The effects of environmentally realistic concentrations of metals Al, Pb and Cd have been examined on honey bees [24]. Bee workers have been exposed for 10 days to these metals (dissolved in syrup). The quantification of metals combined with syrup consumption in bees revealed the following order for metal bioconcentration ratios: Cd>Pb>Al. Metallothionein-like proteins (MTLPs), Alphatocopherol and lipid peroxidation were quantified. Bee workers exposed to increasing amounts of Cd, showed a marked augmentation in the levels of MTLPs. An increase in a-tocopherol content have been noticed in bee groups exposed to lead (Pb) and Cd, while alteration of lipid peroxidation was observed only in bee workers exposed to Al. Obtained results raise concerns about the bioavailability and the additional threats posed by heavy metals for pollinators in agricultural lands.

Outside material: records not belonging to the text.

/-- Requests of one class for blocks of the general pool in one clock: they are served in turn, those of the requester that lost the
class's previous contest first, while blocks last. Answers the numbers of the requests served; the requester of the first that is not
has lost this contest (R851, R881). -/
def Dev.contest (d : Dev) (cls : Nat) (reqs : List BlockReq) : Dev × List Nat :=
  let order := (reqs.filter fun q => d.eng.lost.get? cls = some q.who) ++ reqs.filter fun q => d.eng.lost.get? cls ≠ some q.who
  let z := order.foldl (fun (z : Nat × List Nat × Option Nat) q =>
    if q.blocks ≤ z.1 then (z.1 - q.blocks, z.2.1 ++ [q.no], z.2.2) else (z.1, z.2.1, z.2.2.or (some q.who))) (d.poolFree, [], none)
  (match z.2.2 with | some l => { d with eng := { d.eng with lost := d.eng.lost.set cls l } } | none => d, z.2.1)

/-- A record waits for its ring, or is dropped and counted, as the ring's full policy says (Table 17.7). -/
def Dev.holdOrDrop (d : Dev) (r : Nat) (b : RecBody) : Dev :=
  let g := { d.ring r with short := true }
  if (g.ty = 1 || !g.cflags.testBit 1) && g.held.length < 64 then (d.setRing r { g with held := g.held ++ [b] }).claimed d
  else d.setRing r { g with dropped := wrap 16 (g.dropped + 1) }

/-- A numbered record goes to ring `r` under Table 17.7: previews only with room for two and nothing held (R429),
follow-ups into their reserved entry (R425), every other record in order behind the held ones (R847). What a ring in ERROR was to
take, as its only destination, is counted in DROPPED (R831, R849; DEDUCED, assumption 143). -/
def Dev.postNow (d : Dev) (r : Nat) (b : RecBody) : Dev :=
  let d := if (d.ring r).state = .started || (d.ring r).state = .stopping then d.wake else d
  let g := d.ring r
  let can := d.masters (fnOfOwner (d.ringOwner r))
  if b.ty = 0x02 || b.ty = 0x03 then
    if g.state = .started || g.state = .stopping then
      if can then (d.updRing r fun g => { g with owed := g.owed - 1 }).writeRec r b
      else d.setRing r { g with late := g.late ++ [b] }
    else if g.state = .error then d.setRing r { g with dropped := wrap 16 (g.dropped + 1) }
    else d
  else if g.state = .error then d.setRing r { g with dropped := wrap 16 (g.dropped + 1) }
  else if g.state ≠ .started then d
  else if b.ty = 0x01 || b.ty = 0x11 then
    if can && g.held.isEmpty && g.owed + 2 ≤ g.room then
      (d.updRing r fun g => { g with owed := g.owed + 1 }).writeRec r b
    else d.setRing r { g with dropped := wrap 16 (g.dropped + 1), short := true }
  else if can && g.held.isEmpty && d.roomForRec r then d.writeRec r b
  else d.holdOrDrop r b

/-- A numbered record goes to ring `r`, behind the preview set at hand (R433). -/
def Dev.postTo (d : Dev) (r : Nat) (b : RecBody) : Dev :=
  if d.setWaits || !d.eng.behind.isEmpty then { d with eng := { d.eng with behind := d.eng.behind ++ [.record r b] } }
  else d.postNow r b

Although, there is a plenty of studies elucidating the toxicity of metals and its oxide nanoparticles on aquatic and terrestrial environments and their organisms, a scarcity of studies for their toxicity on honey bees have been observed. So, more comprehensive studies are required to address the histopathological and ultra-structurally effects of heavy metals NPs on tissues of the alimentary canal of honey bee workers and to investigate and elucidate their potential toxicity on brood, queen, drones vitality, colony vigor and its potential role in colony collapse disorders.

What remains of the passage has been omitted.